Moreover, this drama is balanced out by the great warmth and humor of the first half of the film, where we really get immersed into this group of wagon travelers - the Mormon part is slightly tempered to not have the more, shall we say, controversial aspects of Mormonism at the time, though I may have forgotten on a first viewing whether this was set visa vi Mormon reformation - that we get such rich, natural moments of behavior and characterization for seemingly minor characters (a little fight breaks out that is classic Ford macho commentary), and then there's everything between Travis and Joanne Dru's Denver, where their dialog and back and forth is this congenial yet salty give and take (the part where she has used up a lot of the water and he has a talk with her is just about a perfect scene, especially how she is set on the wagon looking down on him partially covered).

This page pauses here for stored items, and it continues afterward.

-- ==== Sys2Proof/Laws/Take.lean ====
section
/-! SUPPORT. What the take of a directory leaves alone (R32), field by field, and what it makes of the directory, the zones
and the fault banks. -/

namespace Sys2Proof.Machine.State

variable (s : State) (d : Directory)

/-! ### clearCues -/

@[simp] theorem clearCues_pending : (s.clearCues).pending = s.pending := rfl
@[simp] theorem clearCues_showTime : (s.clearCues).showTime = s.showTime := rfl
@[simp] theorem clearCues_resetLow : (s.clearCues).resetLow = s.resetLow := rfl
@[simp] theorem clearCues_lines : (s.clearCues).lines = s.lines := rfl
@[simp] theorem clearCues_up : (s.clearCues).up = s.up := rfl
@[simp] theorem clearCues_arb : (s.clearCues).arb = s.arb := rfl
@[simp] theorem clearCues_port : (s.clearCues).port = s.port := rfl
@[simp] theorem clearCues_dir : (s.clearCues).dir = s.dir := rfl
@[simp] theorem clearCues_report : (s.clearCues).report = s.report := rfl
@[simp] theorem clearCues_zones : (s.clearCues).zones = s.zones := rfl
@[simp] theorem clearCues_inputs : (s.clearCues).inputs = s.inputs := rfl
@[simp] theorem clearCues_req : (s.clearCues).req = s.req := rfl
@[simp] theorem clearCues_slots : (s.clearCues).slots = s.slots := rfl
@[simp] theorem clearCues_lamp : (s.clearCues).lamp = s.lamp := rfl
@[simp] theorem clearCues_voices : (s.clearCues).voices = s.voices := rfl
@[simp] theorem clearCues_sampleCount : (s.clearCues).sampleCount = s.sampleCount := rfl
@[simp] theorem clearCues_axes : (s.clearCues).axes = s.axes := rfl
@[simp] theorem clearCues_pins : (s.clearCues).pins = s.pins := rfl
@[simp] theorem clearCues_fault : (s.clearCues).fault = s.fault := rfl
@[simp] theorem clearCues_ctl : (s.clearCues).ctl = s.ctl := rfl
@[simp] theorem clearCues_freeDraws : (s.clearCues).freeDraws = s.freeDraws := rfl

/-! ### clearReports -/

@[simp] theorem clearReports_pending : (s.clearReports).pending = s.pending := rfl
@[simp] theorem clearReports_showTime : (s.clearReports).showTime = s.showTime := rfl
@[simp] theorem clearReports_resetLow : (s.clearReports).resetLow = s.resetLow := rfl
@[simp] theorem clearReports_lines : (s.clearReports).lines = s.lines := rfl
@[simp] theorem clearReports_up : (s.clearReports).up = s.up := rfl
@[simp] theorem clearReports_arb : (s.clearReports).arb = s.arb := rfl
@[simp] theorem clearReports_port : (s.clearReports).port = s.port := rfl
@[simp] theorem clearReports_dir : (s.clearReports).dir = s.dir := rfl
@[simp] theorem clearReports_cue : (s.clearReports).cue = s.cue := rfl
@[simp] theorem clearReports_zones : (s.clearReports).zones = s.zones := rfl
@[simp] theorem clearReports_inputs : (s.clearReports).inputs = s.inputs := rfl
@[simp] theorem clearReports_req : (s.clearReports).req = s.req := rfl
@[simp] theorem clearReports_slots : (s.clearReports).slots = s.slots := rfl
@[simp] theorem clearReports_lamp : (s.clearReports).lamp = s.lamp := rfl
@[simp] theorem clearReports_voices : (s.clearReports).voices = s.voices := rfl
@[simp] theorem clearReports_sampleCount : (s.clearReports).sampleCount = s.sampleCount := rfl
@[simp] theorem clearReports_axes : (s.clearReports).axes = s.axes := rfl
@[simp] theorem clearReports_pins : (s.clearReports).pins = s.pins := rfl
@[simp] theorem clearReports_fault : (s.clearReports).fault = s.fault := rfl
@[simp] theorem clearReports_ctl : (s.clearReports).ctl = s.ctl := rfl
@[simp] theorem clearReports_freeDraws : (s.clearReports).freeDraws = s.freeDraws := rfl

/-! ### adopt -/

@[simp] theorem adopt_pending : (s.adopt d).pending = s.pending := rfl
@[simp] theorem adopt_showTime : (s.adopt d).showTime = s.showTime := rfl
@[simp] theorem adopt_resetLow : (s.adopt d).resetLow = s.resetLow := rfl
@[simp] theorem adopt_lines : (s.adopt d).lines = s.lines := rfl
@[simp] theorem adopt_up : (s.adopt d).up = s.up := rfl
@[simp] theorem adopt_arb : (s.adopt d).arb = s.arb := rfl
@[simp] theorem adopt_port : (s.adopt d).port = s.port := rfl
@[simp] theorem adopt_cue : (s.adopt d).cue = s.cue := rfl
@[simp] theorem adopt_report : (s.adopt d).report = s.report := rfl
@[simp] theorem adopt_zones : (s.adopt d).zones = s.zones := rfl
@[simp] theorem adopt_inputs : (s.adopt d).inputs = s.inputs := rfl
@[simp] theorem adopt_req : (s.adopt d).req = s.req := rfl
@[simp] theorem adopt_slots : (s.adopt d).slots = s.slots := rfl
@[simp] theorem adopt_lamp : (s.adopt d).lamp = s.lamp := rfl
@[simp] theorem adopt_voices : (s.adopt d).voices = s.voices := rfl
@[simp] theorem adopt_sampleCount : (s.adopt d).sampleCount = s.sampleCount := rfl
@[simp] theorem adopt_axes : (s.adopt d).axes = s.axes := rfl
@[simp] theorem adopt_pins : (s.adopt d).pins = s.pins := rfl
@[simp] theorem adopt_fault : (s.adopt d).fault = s.fault := rfl
@[simp] theorem adopt_ctl : (s.adopt d).ctl = s.ctl := rfl
@[simp] theorem adopt_freeDraws : (s.adopt d).freeDraws = s.freeDraws := rfl

/-! ### takeZones -/

@[simp] theorem takeZones_pending : (s.takeZones d).pending = s.pending := rfl
@[simp] theorem takeZones_showTime : (s.takeZones d).showTime = s.showTime := rfl
@[simp] theorem takeZones_resetLow : (s.takeZones d).resetLow = s.resetLow := rfl
@[simp] theorem takeZones_lines : (s.takeZones d).lines = s.lines := rfl
@[simp] theorem takeZones_up : (s.takeZones d).up = s.up := rfl
@[simp] theorem takeZones_arb : (s.takeZones d).arb = s.arb := rfl
@[simp] theorem takeZones_port : (s.takeZones d).port = s.port := rfl
@[simp] theorem takeZones_disp : (s.takeZones d).disp = s.disp := rfl
@[simp] theorem takeZones_dir : (s.takeZones d).dir = s.dir := rfl
@[simp] theorem takeZones_cue : (s.takeZones d).cue = s.cue := rfl
@[simp] theorem takeZones_report : (s.takeZones d).report = s.report := rfl
@[simp] theorem takeZones_req : (s.takeZones d).req = s.req := rfl
@[simp] theorem takeZones_slots : (s.takeZones d).slots = s.slots := rfl
@[simp] theorem takeZones_lamp : (s.takeZones d).lamp = s.lamp := rfl
@[simp] theorem takeZones_voices : (s.takeZones d).voices = s.voices := rfl
@[simp] theorem takeZones_sampleCount : (s.takeZones d).sampleCount = s.sampleCount := rfl
@[simp] theorem takeZones_axes : (s.takeZones d).axes = s.axes := rfl
@[simp] theorem takeZones_pins : (s.takeZones d).pins = s.pins := rfl
@[simp] theorem takeZones_fault : (s.takeZones d).fault = s.fault := rfl
@[simp] theorem takeZones_ctl : (s.takeZones d).ctl = s.ctl := rfl
@[simp] theorem takeZones_freeDraws : (s.takeZones d).freeDraws = s.freeDraws := rfl

/-! ### takeLamps -/

@[simp] theorem takeLamps_pending (b : Bool) : (s.takeLamps d b).pending = s.pending := rfl
@[simp] theorem takeLamps_showTime (b : Bool) : (s.takeLamps d b).showTime = s.showTime := rfl
@[simp] theorem takeLamps_resetLow (b : Bool) : (s.takeLamps d b).resetLow = s.resetLow := rfl
@[simp] theorem takeLamps_lines (b : Bool) : (s.takeLamps d b).lines = s.lines := rfl
@[simp] theorem takeLamps_up (b : Bool) : (s.takeLamps d b).up = s.up := rfl
@[simp] theorem takeLamps_arb (b : Bool) : (s.takeLamps d b).arb = s.arb := rfl
@[simp] theorem takeLamps_port (b : Bool) : (s.takeLamps d b).port = s.port := rfl
@[simp] theorem takeLamps_disp (b : Bool) : (s.takeLamps d b).disp = s.disp := rfl
@[simp] theorem takeLamps_dir (b : Bool) : (s.takeLamps d b).dir = s.dir := rfl
@[simp] theorem takeLamps_cue (b : Bool) : (s.takeLamps d b).cue = s.cue := rfl
@[simp] theorem takeLamps_report (b : Bool) : (s.takeLamps d b).report = s.report := rfl
@[simp] theorem takeLamps_zones (b : Bool) : (s.takeLamps d b).zones = s.zones := rfl
@[simp] theorem takeLamps_inputs (b : Bool) : (s.takeLamps d b).inputs = s.inputs := rfl
@[simp] theorem takeLamps_req (b : Bool) : (s.takeLamps d b).req = s.req := rfl
@[simp] theorem takeLamps_slots (b : Bool) : (s.takeLamps d b).slots = s.slots := rfl
@[simp] theorem takeLamps_voices (b : Bool) : (s.takeLamps d b).voices = s.voices := rfl
@[simp] theorem takeLamps_sampleCount (b : Bool) : (s.takeLamps d b).sampleCount = s.sampleCount := rfl
@[simp] theorem takeLamps_axes (b : Bool) : (s.takeLamps d b).axes = s.axes := rfl
@[simp] theorem takeLamps_pins (b : Bool) : (s.takeLamps d b).pins = s.pins := rfl
@[simp] theorem takeLamps_fault (b : Bool) : (s.takeLamps d b).fault = s.fault := rfl
@[simp] theorem takeLamps_ctl (b : Bool) : (s.takeLamps d b).ctl = s.ctl := rfl
@[simp] theorem takeLamps_freeDraws (b : Bool) : (s.takeLamps d b).freeDraws = s.freeDraws := rfl

/-! ### takeAxes -/

@[simp] theorem takeAxes_pending (old : Fin 12 → AxisRecord) : (s.takeAxes old).pending = s.pending := rfl
@[simp] theorem takeAxes_showTime (old : Fin 12 → AxisRecord) : (s.takeAxes old).showTime = s.showTime := rfl
@[simp] theorem takeAxes_resetLow (old : Fin 12 → AxisRecord) : (s.takeAxes old).resetLow = s.resetLow := rfl
@[simp] theorem takeAxes_lines (old : Fin 12 → AxisRecord) : (s.takeAxes old).lines = s.lines := rfl
@[simp] theorem takeAxes_up (old : Fin 12 → AxisRecord) : (s.takeAxes old).up = s.up := rfl
@[simp] theorem takeAxes_arb (old : Fin 12 → AxisRecord) : (s.takeAxes old).arb = s.arb := rfl
@[simp] theorem takeAxes_port (old : Fin 12 → AxisRecord) : (s.takeAxes old).port = s.port := rfl
@[simp] theorem takeAxes_disp (old : Fin 12 → AxisRecord) : (s.takeAxes old).disp = s.disp := rfl
@[simp] theorem takeAxes_dir (old : Fin 12 → AxisRecord) : (s.takeAxes old).dir = s.dir := rfl
@[simp] theorem takeAxes_cue (old : Fin 12 → AxisRecord) : (s.takeAxes old).cue = s.cue := rfl
@[simp] theorem takeAxes_report (old : Fin 12 → AxisRecord) : (s.takeAxes old).report = s.report := rfl
@[simp] theorem takeAxes_zones (old : Fin 12 → AxisRecord) : (s.takeAxes old).zones = s.zones := rfl
@[simp] theorem takeAxes_inputs (old : Fin 12 → AxisRecord) : (s.takeAxes old).inputs = s.inputs := rfl
@[simp] theorem takeAxes_req (old : Fin 12 → AxisRecord) : (s.takeAxes old).req = s.req := rfl
@[simp] theorem takeAxes_slots (old : Fin 12 → AxisRecord) : (s.takeAxes old).slots = s.slots := rfl
@[simp] theorem takeAxes_lamp (old : Fin 12 → AxisRecord) : (s.takeAxes old).lamp = s.lamp := rfl
@[simp] theorem takeAxes_voices (old : Fin 12 → AxisRecord) : (s.takeAxes old).voices = s.voices := rfl
@[simp] theorem takeAxes_sampleCount (old : Fin 12 → AxisRecord) : (s.takeAxes old).sampleCount = s.sampleCount := rfl
@[simp] theorem takeAxes_pins (old : Fin 12 → AxisRecord) : (s.takeAxes old).pins = s.pins := rfl
@[simp] theorem takeAxes_fault (old : Fin 12 → AxisRecord) : (s.takeAxes old).fault = s.fault := rfl
@[simp] theorem takeAxes_ctl (old : Fin 12 → AxisRecord) : (s.takeAxes old).ctl = s.ctl := rfl
@[simp] theorem takeAxes_freeDraws (old : Fin 12 → AxisRecord) : (s.takeAxes old).freeDraws = s.freeDraws := rfl

/-! ### pageAgain -/

@[simp] theorem pageAgain_pending : (s.pageAgain).pending = s.pending := rfl
@[simp] theorem pageAgain_showTime : (s.pageAgain).showTime = s.showTime := rfl
@[simp] theorem pageAgain_resetLow : (s.pageAgain).resetLow = s.resetLow := rfl
@[simp] theorem pageAgain_lines : (s.pageAgain).lines = s.lines := rfl
@[simp] theorem pageAgain_up : (s.pageAgain).up = s.up := rfl
@[simp] theorem pageAgain_arb : (s.pageAgain).arb = s.arb := rfl
@[simp] theorem pageAgain_port : (s.pageAgain).port = s.port := rfl
@[simp] theorem pageAgain_disp : (s.pageAgain).disp = s.disp := rfl
@[simp] theorem pageAgain_dir : (s.pageAgain).dir = s.dir := rfl
@[simp] theorem pageAgain_cue : (s.pageAgain).cue = s.cue := rfl
@[simp] theorem pageAgain_report : (s.pageAgain).report = s.report := rfl
@[simp] theorem pageAgain_zones : (s.pageAgain).zones = s.zones := rfl
@[simp] theorem pageAgain_inputs : (s.pageAgain).inputs = s.inputs := rfl
@[simp] theorem pageAgain_req : (s.pageAgain).req = s.req := rfl
@[simp] theorem pageAgain_slots : (s.pageAgain).slots = s.slots := rfl
@[simp] theorem pageAgain_lamp : (s.pageAgain).lamp = s.lamp := rfl
@[simp] theorem pageAgain_voices : (s.pageAgain).voices = s.voices := rfl
@[simp] theorem pageAgain_sampleCount : (s.pageAgain).sampleCount = s.sampleCount := rfl
@[simp] theorem pageAgain_axes : (s.pageAgain).axes = s.axes := rfl
@[simp] theorem pageAgain_pins : (s.pageAgain).pins = s.pins := rfl
@[simp] theorem pageAgain_ctl : (s.pageAgain).ctl = s.ctl := rfl
@[simp] theorem pageAgain_freeDraws : (s.pageAgain).freeDraws = s.freeDraws := rfl

/-! ### endSnapshot -/

@[simp] theorem endSnapshot_pending : (s.endSnapshot).pending = s.pending := rfl
@[simp] theorem endSnapshot_showTime : (s.endSnapshot).showTime = s.showTime := rfl
@[simp] theorem endSnapshot_resetLow : (s.endSnapshot).resetLow = s.resetLow := rfl
@[simp] theorem endSnapshot_lines : (s.endSnapshot).lines = s.lines := rfl
@[simp] theorem endSnapshot_up : (s.endSnapshot).up = s.up := rfl
@[simp] theorem endSnapshot_arb : (s.endSnapshot).arb = s.arb := rfl
@[simp] theorem endSnapshot_port : (s.endSnapshot).port = s.port := rfl
@[simp] theorem endSnapshot_disp : (s.endSnapshot).disp = s.disp := rfl
@[simp] theorem endSnapshot_dir : (s.endSnapshot).dir = s.dir := rfl
@[simp] theorem endSnapshot_cue : (s.endSnapshot).cue = s.cue := rfl
@[simp] theorem endSnapshot_report : (s.endSnapshot).report = s.report := rfl
@[simp] theorem endSnapshot_zones : (s.endSnapshot).zones = s.zones := rfl
@[simp] theorem endSnapshot_inputs : (s.endSnapshot).inputs = s.inputs := rfl
@[simp] theorem endSnapshot_req : (s.endSnapshot).req = s.req := rfl
@[simp] theorem endSnapshot_slots : (s.endSnapshot).slots = s.slots := rfl
@[simp] theorem endSnapshot_lamp : (s.endSnapshot).lamp = s.lamp := rfl
@[simp] theorem endSnapshot_voices : (s.endSnapshot).voices = s.voices := rfl
@[simp] theorem endSnapshot_sampleCount : (s.endSnapshot).sampleCount = s.sampleCount := rfl
@[simp] theorem endSnapshot_axes : (s.endSnapshot).axes = s.axes := rfl
@[simp] theorem endSnapshot_pins : (s.endSnapshot).pins = s.pins := rfl
@[simp] theorem endSnapshot_fault : (s.endSnapshot).fault = s.fault := rfl
@[simp] theorem endSnapshot_freeDraws : (s.endSnapshot).freeDraws = s.freeDraws := rfl

/-! ### restartCues -/

@[simp] theorem restartCues_pending : (s.restartCues).pending = s.pending := by simp [restartCues]
@[simp] theorem restartCues_showTime : (s.restartCues).showTime = s.showTime := by simp [restartCues]
@[simp] theorem restartCues_resetLow : (s.restartCues).resetLow = s.resetLow := by simp [restartCues]
@[simp] theorem restartCues_lines : (s.restartCues).lines = s.lines := by simp [restartCues]
@[simp] theorem restartCues_up : (s.restartCues).up = s.up := by simp [restartCues]
@[simp] theorem restartCues_dir : (s.restartCues).dir = s.dir := by simp [restartCues]
@[simp] theorem restartCues_zones : (s.restartCues).zones = s.zones := by simp [restartCues]
@[simp] theorem restartCues_inputs : (s.restartCues).inputs = s.inputs := by simp [restartCues]
@[simp] theorem restartCues_req : (s.restartCues).req = s.req := by simp [restartCues]
@[simp] theorem restartCues_slots : (s.restartCues).slots = s.slots := by simp [restartCues]
@[simp] theorem restartCues_lamp : (s.restartCues).lamp = s.lamp := by simp [restartCues]
@[simp] theorem restartCues_voices : (s.restartCues).voices = s.voices := by simp [restartCues]
@[simp] theorem restartCues_sampleCount : (s.restartCues).sampleCount = s.sampleCount := by simp [restartCues]
@[simp] theorem restartCues_axes : (s.restartCues).axes = s.axes := by simp [restartCues]
@[simp] theorem restartCues_pins : (s.restartCues).pins = s.pins := by simp [restartCues]
@[simp] theorem restartCues_fault : (s.restartCues).fault = s.fault := by simp [restartCues]
@[simp] theorem restartCues_ctl : (s.restartCues).ctl = s.ctl := by simp [restartCues]
@[simp] theorem restartCues_freeDraws : (s.restartCues).freeDraws = s.freeDraws := by simp [restartCues]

It's classic Western entertainment, but there is rugged and emotional poetry to how Ford uses visual language.  Sometimes a "poetic" style can still fit into a populist form, and this is a strong and potent example; when he has those shots of the travelers walking along on fooy, rather slowly yet not without some purpose, as the sing-song goes along, there's something that feels Elemental to what not just a Western is about but what the people who traveled went through.  It doesn't need to be spoken and doesn't have to be, it's there in their body language and their placement in the frame - similar to those basic but fundamental shots of Johnson and Carey, in medium profile, as they decide to lead the Wagon trail and sing a little of their song, as if they've known it most of their lives. 



This is the kind of riveting cinema that communicates a version of events, in this case the Old West, where there is Good and their is Evil, and yet within those broad strokes of how the Good are just out to find their plot of land to settle to live under God's grace and the Evil are just scoundrels out to get whats theirs via the power of physical violence, there's delicate strokes within those broad ones if that makes sense, all made up of one of Ford's best ensembles (you can almost forget what a pos Ward Bond was in real life with his portrayal of a fundamentally decent man, on the flipside Charles Kemper as Uncle Shiloh is as vivid as any villain in 1950s cinema).  I'll be one of those to say it: I know The Searchers is the more 'important' and influential Western of Ford's, but I personally like this more for its inspiring depiction of humanity.